** Given records follows **

theorem exec_byte_registerSelect {b : Byte} {s : State} (hf : s.fatal = false)
    (hfsm : s.fsm = .registerSelect) :
    exec (.byte b) s = .next ({ s with ptr := some b.toNat, fsm := .writeActive }.respond .ack) := by
  simp [exec, execByte, unlessHalted_running, hf, hfsm]

theorem exec_byte_writeActive {b : Byte} {s : State} (hf : s.fatal = false)
    (hfsm : s.fsm = .writeActive) (henabled : s.config.writePathEn = true) :
    exec (.byte b) s = writeNext b s := by
  simp [exec, execByte, unlessHalted_running, hf, hfsm, henabled]

theorem exec_startR_writeActive {s : State} (hf : s.fatal = false) (hfsm : s.fsm = .writeActive) :
    exec (.startR s.config.devAddr) s = readNext (beginRead s) := by
  simp only [exec, execStartR, unlessHalted_running _ hf, hfsm, if_true]

theorem exec_ack_readActive {s : State} (hf : s.fatal = false) (hfsm : s.fsm = .readActive) :
    exec .ack s = readNext s := by
  simp [exec, execAck, unlessHalted_running, hf, hfsm]

theorem exec_nackStop_readActive {s : State} (hf : s.fatal = false) (hfsm : s.fsm = .readActive) :
    exec .nackStop s = .next (endSession s) := by
  simp [exec, execNackStop, unlessHalted_running, hf, hfsm]

theorem exec_stop_writeActive {s : State} (hf : s.fatal = false) (hfsm : s.fsm = .writeActive)
    (henabled : s.config.writePathEn = true) : exec .stop s = .next (endSession s) := by
  simp [exec, execStop, unlessHalted_running, hf, hfsm, henabled]

theorem exec_readByte {r : Byte} {s : State} (hf : s.fatal = false) :
    exec (.readByte r) s =
      .next ((regRead r.toNat s.now s).2.respond (.rdData (regRead r.toNat s.now s).1)) :=
  unlessHalted_running _ hf

theorem exec_regUnrecognized {s : State} (hf : s.fatal = false) :
    exec .regUnrecognized s = .next (commandError s) :=
  unlessHalted_running _ hf

theorem exec_writeByte {r v : Byte} {s : State} (hf : s.fatal = false) :
    exec (.writeByte r v) s = .next
      (if (regWrite r.toNat v s.now s).fatal = true then (regWrite r.toNat v s.now s).respond .fatal
      else (regWrite r.toNat v s.now s).respond .success) := by
  simp only [exec, execWriteByte, unlessHalted_running _ hf]
  split <;> rfl

theorem exec_of_halted {s : State} (i : Instr) (hf : s.fatal = true) :
    exec i s = .fault .halted := by
  cases i <;> exact unlessHalted_halted _ hf

/-- A register-port command is always accepted. -/
theorem busPort_of_not_accepted {i : Instr} {s : State} (hcell : accepted i s = false) :
    i.onRegisterPort = false := by
  cases i with
  | readByte | writeByte | regUnrecognized => simp [accepted] at hcell
  | startW | startR | byte | ack | nackStop | stop | busMalformed => rfl

/-- `ReadNext` with a register selected (40_bus_protocol.md R134). -/
theorem readNext_of_ptr {s : State} {p : Nat} (hp : s.ptr = some p) :
    readNext s = .next ({ (regRead p s.now s).2 with ptr := some (nextPtr s.config p) }.respond
      (.ackData (regRead p s.now s).1)) :=
  readNext_next.2 ⟨p, hp, rfl⟩

/-- The data write with a register selected (40_bus_protocol.md R128). -/
theorem writeNext_of_ptr {b : Byte} {s : State} {p : Nat} (hp : s.ptr = some p) :
    writeNext b s = .next
      (if (regWrite p b s.now s).fatal = true then (regWrite p b s.now s).respond .fatal
      else { regWrite p b s.now s with ptr := some (nextPtr s.config p) }.respond .ack) :=
  writeNext_next.2 ⟨p, hp, rfl⟩

/-! ## Register reads under another session -/

/-- The registers and the acquisition state of `s`, with the session and the environment of `e`. -/
def State.withSessionOf (s e : State) : State :=
  { s with fsm := e.fsm, ptr := e.ptr, dir := e.dir, inbox := e.inbox, now := e.now, rsp := e.rsp }

theorem isNewDataReady_withSessionOf (now : Time) (s e : State) :
    isNewDataReady now (s.withSessionOf e) =
      ((isNewDataReady now s).1, (isNewDataReady now s).2.withSessionOf e) := by
  unfold isNewDataReady
  cases hlast : s.last with
  | none => simp [State.withSessionOf, hlast]
  | some x =>
    cases hdue : sampleDue s.config x now <;> simp [State.withSessionOf, hlast, hdue, pull]

/-- A register read neither looks at the session nor touches it. -/
theorem regRead_withSessionOf (a : Nat) (now : Time) (s e : State) :
    regRead a now (s.withSessionOf e) =
      ((regRead a now s).1, (regRead a now s).2.withSessionOf e) := by
  have hconfig : (s.withSessionOf e).config = s.config := rfl
  unfold regRead
  rw [hconfig]
  cases category s.config a with
  | status => simp [isNewDataReady_withSessionOf]
  | config | data | unmapped => rfl

theorem regRead_beginRead (a : Nat) (now : Time) (s : State) :
    regRead a now (beginRead s) = ((regRead a now s).1, beginRead (regRead a now s).2) := by
  have h := regRead_withSessionOf a now s (beginRead s)
  simpa [State.withSessionOf, beginRead] using h

/-- A bus read of the registers `s` under the session `e`: the registers are left as the read leaves
them, and the session it leaves has the pointer advanced and the byte in the response. -/
theorem readNext_withSessionOf {s e : State} {p : Nat} (hp : e.ptr = some p) :
    ∃ e' : State, readNext (s.withSessionOf e) = .next ((regRead p e.now s).2.withSessionOf e') ∧
      e'.fsm = e.fsm ∧ e'.ptr = some (nextPtr s.config p) ∧
      e'.rsp = some (.ackData (regRead p e.now s).1) := by
  refine ⟨{ e with ptr := some (nextPtr s.config p), rsp := some (.ackData (regRead p e.now s).1) },
    ?_, rfl, rfl, rfl⟩
  have hnow : (s.withSessionOf e).now = e.now := rfl
  rw [readNext_of_ptr (s := s.withSessionOf e) hp, hnow, regRead_withSessionOf]
  rfl

theorem ackBurst_cons {t : Time} {ts : List Time} {s u : State} {v : Byte}
    (hexec : exec .ack { s with now := t } = .next u) (hrsp : u.rsp = some (.ackData v)) :
    ackBurst (t :: ts) s = (ackBurst ts u).map fun r => (v :: r.1, r.2) := by
  simp [ackBurst, hexec, hrsp]

/-- A burst of ACKs in READ_ACTIVE reads the registers from the pointer on, one after another, and
leaves them as those reads do (40_bus_protocol.md R135). -/
theorem ackBurst_eq_readSequence (ts : List Time) {s e : State} {p : Nat} (hf : s.fatal = false)
    (hfsm : e.fsm = .readActive) (hp : e.ptr = some p) (hlt : p < 2 ^ s.config.ptrWidth) :
    ∃ e' : State, ackBurst ts (s.withSessionOf e) =
        some ((readSequence ts p s).1, (readSequence ts p s).2.withSessionOf e') ∧
      e'.fsm = .readActive ∧ e'.ptr = some ((p + ts.length) % 2 ^ s.config.ptrWidth) := by
  induction ts generalizing s e p with
  | nil => exact ⟨e, rfl, hfsm, by simp [hp, Nat.mod_eq_of_lt hlt]⟩
  | cons t ts ih =>
    obtain ⟨e₁, hread, hfsm₁, hp₁, hrsp⟩ :=
      readNext_withSessionOf (s := s) (e := { e with now := t }) hp
    have hack : exec .ack { s.withSessionOf e with now := t } =
        .next ((regRead p t s).2.withSessionOf e₁) :=
      (exec_ack_readActive (s := s.withSessionOf { e with now := t }) hf hfsm).trans hread
    have hconfig : (regRead p t s).2.config = s.config := regRead_config p t s
    obtain ⟨e', hburst, hfsm', hp'⟩ := ih (s := (regRead p t s).2) ((regRead_fatal p t s).trans hf)
      (hfsm₁.trans hfsm) hp₁ (hconfig ▸ nextPtr_lt s.config p)
    refine ⟨e', ?_, hfsm', ?_⟩
    · rw [ackBurst_cons hack hrsp, hburst]
      rfl
    · rw [hp', hconfig, nextPtr, Nat.mod_add_mod, List.length_cons, Nat.add_assoc, Nat.add_comm 1]

theorem readSequence_fatal (ts : List Time) (p : Nat) (s : State) :
    (readSequence ts p s).2.fatal = s.fatal := by
  induction ts generalizing p s with
  | nil => rfl
  | cons t ts ih => exact (ih ..).trans (regRead_fatal p t s)

/-! ## Commands at another time -/

/-- The state with another time input (log 3). -/
def State.atTime (n : Time) (s : State) : State := { s with now := n }

/-- A register read at any address but ADDR_STATUS does not depend on the time. -/
theorem regRead_atTime {a : Nat} {s : State} (n : Time) (ha : a ≠ s.config.addrStatus.toNat) :
    regRead a n (s.atTime n) = ((regRead a s.now s).1, (regRead a s.now s).2.atTime n) := by
  have hstatus : category s.config a ≠ .status := fun h =>
    ha (by simpa [h, InCategory] using inCategory_category s.config a)
  have hconfig : (s.atTime n).config = s.config := rfl
  unfold regRead
  rw [hconfig]
  cases hc : category s.config a with
  | status => exact absurd hc hstatus
  | config | data | unmapped => rfl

** End of Given records **

Only one thing is wanted in reply: the number of lines in the entries that hold the string "trans".

Answer space: 4